[Stored data]
-- ==== Sys2Proof/Machine/Work.lean ====
section
/-! DEFINITION. What one execution reads, holds and leaves: its descriptor and environment, the bytes it reads, its digests,
its capture records and shavings (R263 to R267, R274, R290 to R294, R258, R231, R314). -/

namespace Sys2Proof.Machine

/-- The descriptor of a job. -/
def Job.d (j : Job) : Desc := Desc.parse j.desc

/-- The scale block of a job. -/
def Job.scale (j : Job) : ScaleBlock := ScaleBlock.parse j.d.hw (blockOf j.blocks 1)

/-- The bays of the executing instance or gang. -/
def Job.allBays (j : Job) : Nat := j.bays.sum

/-- Does a job run on one instance alone, or do the head's work of a chain the head alone executes? -/
def Job.alone (j : Job) : Bool := decide (j.members.length ≤ 1) || headAlone j.d

/-- The work of an execution for the sums of a direction: all of it, what its SHARE names, or the head's part (R312, R420). -/
def Job.workFor (j : Job) (dir : Dir) : List (Nat × Nat) :=
  if j.skip then []
  else if j.members.length ≤ 1 then [(0, workCount j.d)]
  else match j.unit with
    | some r => shareWork j.d j.blocks j.bays j.pos r.1 r.2 dir
    | none => memberWorkFor j.d j.blocks j.bays j.pos dir

/-- The work of member `m` as this execution knows it. -/
def Job.workOf (j : Job) (m : Nat) (dir : Dir) : List (Nat × Nat) :=
  if m = j.pos then j.workFor dir else if j.skip then [] else memberWorkFor j.d j.blocks j.bays m dir

/-- Every work element an execution reads: those of the sums of each direction (R190, R420). -/
def Job.touched (j : Job) (m : Nat) : List Nat := intervalElems ((sumDirs j.d j.blocks).flatMap (j.workOf m))

/-- The first yard address of the member's own yard space in the gang's (R36). -/
def Job.yardBase (j : Job) : Nat := (bayStarts j.bays).getD j.pos 0 * 2 ^ 20

/-- The enabled bay count of a member (R316; log 9, DESIGN CHOICE where no SCARF gave it). -/
def State.memberBays (s : State) (m : Nat) : Nat :=
  if m = s.sin then s.bayCount
  else match s.scarfs.find? (·.sin == m) with
    | some e => e.bays
    | none => Config.peerBays m

/-- A byte of the gang's yard space: this member's own yards; of another member's what this execution has written there (R235), else a free
one, for no message reads a peer's yard (log 9, DESIGN CHOICE). -/
def State.gangYard (s : State) (j : Job) (a : Nat) : Byte :=
  let lo := j.yardBase
  if lo ≤ a ∧ a < lo + s.bayCount * 2 ^ 20 then s.yardByte (a - lo)
  else match j.pieces.find? fun x => x.kind == 1 && decide (x.addr ≤ a ∧ a < x.addr + x.bytes.length) with
    | some x => x.bytes.getD (a - x.addr) 0#8
    | none => Config.peerYardByte j.head a

/-! ### Writes into the gang's yard space (R36, R235) -/

/-- A byte run cut at the bays' boundaries: address and bytes. -/
def cutBays : Nat → Nat → List Byte → List (Nat × List Byte)
  | 0, _, _ => []
  | f + 1, a, b =>
    if b.isEmpty then []
    else
      let n := 2 ^ 20 - a % 2 ^ 20
      (a, b.take n) :: cutBays f (a + n) (b.drop n)

/-- The member that holds a gang yard address, by position (R36). -/
def memberAt (bays : List Nat) (a : Nat) : Nat :=
  ((List.range bays.length).find? fun m => decide (a / 2 ^ 20 < (bayStarts bays).getD (m + 1) 0)).getD 0

/-- A peer tile's body (R235): an offset of the receiving member's yard space, at most 224 bytes. -/
def tileBody (head ch seq off : Nat) (b : List Byte) : List Byte :=
  natLE 1 0x10 ++ zeros 1 ++ natLE 2 (head % 4096) ++ natLE 1 ch ++ zeros 3 ++ natLE 4 seq ++ zeros 4 ++ natLE 5 off ++ zeros 3 ++
    natLE 2 b.length ++ zeros 6 ++ b

/-- A byte run of the gang's yard space by the members that hold it: position, offset in the member's yards, bytes; for a member other
than `pos` cut into the payloads of tiles. -/
def gangParts (bays : List Nat) (pos a : Nat) (b : List Byte) : List (Nat × Nat × List Byte) :=
  (cutBays (b.length / 2 ^ 20 + 2) a b).flatMap fun x =>
    let m := memberAt bays x.1
    let off := x.1 - (bayStarts bays).getD m 0 * 2 ^ 20
    if m = pos then [(m, off, x.2)] else (chunksOf 224 x.2).zipIdx.map fun y => (m, off + 224 * y.2, y.1)

/-- A write into the gang's yard space: the own part at once, the rest as peer tiles under the envelope's work; the tiles to be
acknowledged are named by SIN, offset and length (R235). -/
def State.gangWrite (s : State) (env : Envelope) (members bays : List Nat) (pos a : Nat) (b : List Byte) : State × List (Nat × Nat × Nat) :=
  (gangParts bays pos a b).foldl (fun (r : State × List (Nat × Nat × Nat)) x =>
    if x.1 = pos then (r.1.yardWrite x.2.1 x.2.2, r.2)
    else
      let m := members.getD x.1 0
      let body := tileBody env.head env.ch.val env.seq x.2.1 x.2.2
      (r.1.netSend { env with cls := 4, dest := m, len := body.length } body, r.2 ++ [(m, x.2.1, x.2.2.length)])) (s, [])

/-- The yard bytes of ranges are undefined from now on, and their words rewritten (R242, R383; log 8, DESIGN CHOICE). -/
def State.undefine (s : State) (rs : List Rng) : State :=
  let marks := rs.flatMap fun r =>
    if r.kind = 1 ∧ r.out then
      (List.range (r.len / 2 ^ 20 + 2)).filterMap fun k =>
        let lo := max r.addr ((r.addr / 2 ^ 20 + k) * 2 ^ 20)
        let hi := min (r.addr + r.len) ((r.addr / 2 ^ 20 + k + 1) * 2 ^ 20)
        if lo < hi then some (lo, hi - lo) else none
    else []
  if marks.isEmpty then s
  else { s with bays := { s.bays with
      undef := (marks.filterMap fun m => (s.yardAddr m.1).map fun a => (a, m.2, s.bays.undefNext)) ++ s.bays.undef,
      undefNext := s.bays.undefNext + 1 } }

/-- The envelope of a message of a job (R309). -/
def State.jobEnvelope (s : State) (j : Job) (cls dest : Nat) (body : List Byte) : Envelope :=
  { s.envTo cls dest body with head := j.head, ch := j.ch, attempt := j.attempt % 256, seq := j.d.seq }

/-- A byte of memory an execution has read. -/
def chunkByte (cs : List (Nat × List Byte)) (a : Nat) : Byte :=
  match cs.find? fun c => decide (c.1 ≤ a ∧ a < c.1 + c.2.length) with
  | some c => c.2.getD (a - c.1) 0#8
  | none => 0#8

/-- Tap cycles of one row (R231). -/
def tapCycles (d : Desc) : Nat := ceilDiv (d.e 0) 64

/-- The bays whose taps feed a job: the head's own when it executes alone, else every member's (R231, R234). -/
def Job.tapBays (j : Job) : Nat := if j.alone then j.bays.headD 0 else j.allBays

/-- The first of them that is this instance's. -/
def Job.tapFirst (j : Job) : Nat := if j.alone then 0 else (bayStarts j.bays).getD j.pos 0

/-- An accumulator a tap presented: row and position; the member's taps are counted from its own first bay (R231). -/
def Job.tap (j : Job) (row pos : Nat) : Nat :=
  let d := j.d
  match (List.range (j.bays.getD j.pos 0)).find? fun k =>
      let t := tapRows d j.tapBays (j.tapFirst + k)
      decide (t.1 ≤ row ∧ row < t.1 + t.2) with
  | some k =>
    let beat := (row - (tapRows d j.tapBays (j.tapFirst + k)).1) * tapCycles d + pos / 64
    (((j.taps.getD k []).getD beat []).getD (pos % 64) 0).toNat
  | none => 0

/-- Beats the tap of the member's bay `k` has to deliver (R231, R232). -/
def Job.tapNeed (j : Job) (k : Nat) : Nat :=
  if j.d.kind sIn ≠ 2 ∨ j.skip ∨ (j.alone ∧ j.pos ≠ 0) then 0
  else (tapRows j.d j.tapBays (j.tapFirst + k)).2 * tapCycles j.d

/-- The curve of a job (R132). -/
def State.curveOf (s : State) (d : Desc) : Option Curve := if usesCurve d then Curve.parse s.image.curves d.curveId else none

/-- The held bytes of an element as pass 2 read them back (R243): those of the elements this execution spilled. -/
def Job.backOf (j : Job) (i : Nat) : Option (List Byte) :=
  let n := heldCount j.d j.scale * heldBytes j.d
  if j.passAt = 0 ∨ (j.pieces.any fun x => x.tag == 8 && x.off == i * n) = false then none
  else some ((List.range n).map fun k => chunkByte j.back (j.d.spillP + i * n + k))

/-- Does the evaluation of a descriptor ask of a whole set what no message carries: whether its elements are equal, fully masked or
finite, or which FP32P value ranks highest (R154, R164, R182, R183, R191; log 70, log 71)? -/
def asksOfSets (d : Desc) : Bool :=
  d.chain == 36 || ((isLayer d.chain || isRms d.chain || d.red == 4) && sumsRound d) ||
    ((d.chain == 20 || d.chain == 21 || 6 ≤ d.red) && accFmt d == .fp32p)

/-- Does a member of a gang read the whole of the sets it needs: what it asks of stands in memory (log 70, DEDUCED)? -/
def Job.wide (j : Job) : Bool :=
  !j.alone && !j.skip && asksOfSets j.d && j.d.kind sIn == 0 && (j.d.chain != 18 || j.d.kind sX1 == 0) &&
    (!(inTableUsed j.d j.scale) || j.scale.inScK == 0)

/-- The environment of a job over what it has read. -/
def State.jobEnv (s : State) (j : Job) : Env :=
  { envOf j.d j.blocks (s.curveOf j.d) j.allBays
      (fun kind a => if kind = 0 then chunkByte j.chunks a else s.gangYard j a) j.tap j.owned with
    carry := fun sub row f => j.carry.lookup (sub, row, f), back := j.backOf, backE := j.d.chain == 20 && decide (2 ≤ j.passAt), wide := j.wide }

/-! ### Byte strings and what members cover of them (R263, R274, R290, R293) -/

/-- Spans of a byte string, each kind, address and length, with the offsets at which they stand in it. -/
def placeSpans : Nat → List (Nat × Nat × Nat) → List (Nat × Nat × Nat × Nat)
  | _, [] => []
  | o, x :: l => (o, x) :: placeSpans (o + x.2.2) l

/-- The parts of placed spans within [lo, hi) of their string. -/
def cutPlaced (lo hi : Nat) (l : List (Nat × Nat × Nat × Nat)) : List (Nat × Nat × Nat × Nat) :=
  l.filterMap fun x =>
    let a := max lo x.1
    let b := min hi (x.1 + x.2.2.2)
    if b ≤ a then none else some (a, x.2.1, x.2.2.1 + (a - x.1), b - a)

/-- Intervals in ascending order, empty ones dropped and touching ones joined. -/
def joinSpans : List (Nat × Nat) → List (Nat × Nat)
  | [] => []
  | x :: l =>
    if x.2 ≤ x.1 then joinSpans l
    else match joinSpans l with
      | [] => [x]
      | y :: m => if x.2 = y.1 then (x.1, y.2) :: m else x :: y :: m

/-- The segments of a string of `total` bytes that lie whole in no single part of it: those that span members (R267). -/
def spanningSegs (total : Nat) (parts : List (List (Nat × Nat))) : List Nat :=
  (List.range (ceilDiv total 4096)).filter fun q =>
    !(parts.any fun c => c.any fun x => decide (x.1 ≤ 4096 * q ∧ min (4096 * (q + 1)) total ≤ x.2))

/-- The tables an execution reads beyond its streams: the scale tables, and under RUNMAX the gauge table, which the head alone
reads (R198, R207, R212, R274). -/
def tableSpans (e : Env) (gauge : Bool) : List (Nat × Nat × Nat) :=
  let d := e.d
  let s := e.scale
  (if inTableUsed d s then [(s.inScK, s.inSc, tableBytes d s.chDim s.inGrain)] else []) ++
  (if outTableUsed d s && !s.fromGauge then [(s.outScK, s.outSc, tableBytes d s.chDim d.grain)] else []) ++
  (if gauge && s.gmode == 2 && d.gaugeP != 0 then [(d.gaugeK, d.gaugeP, 4 * chanExtent d s.chDim)] else [])

/-- The current plank's tensors, by number: master, M, V and MSC (R247, R274). -/
def plankTensors (e : Env) : List Nat := if 41 ≤ e.d.chain ∧ e.d.chain ≤ 43 then [0, 1, 2, 3].filter (e.hyper.has e.d) else []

The problem: The lines to copy are those in the records above containing the word "some".

Answer for the task:
    | some r => shareWork j.d j.blocks j.bays j.pos r.1 r.2 dir
    | some e => e.bays
    | some x => x.bytes.getD (a - x.addr) 0#8
        if lo < hi then some (lo, hi - lo) else none
  | some c => c.2.getD (a - c.1) 0#8
  | some k =>
  else some ((List.range n).map fun k => chunkByte j.back (j.d.spillP + i * n + k))
    if b ≤ a then none else some (a, x.2.1, x.2.2.1 + (a - x.1), b - a)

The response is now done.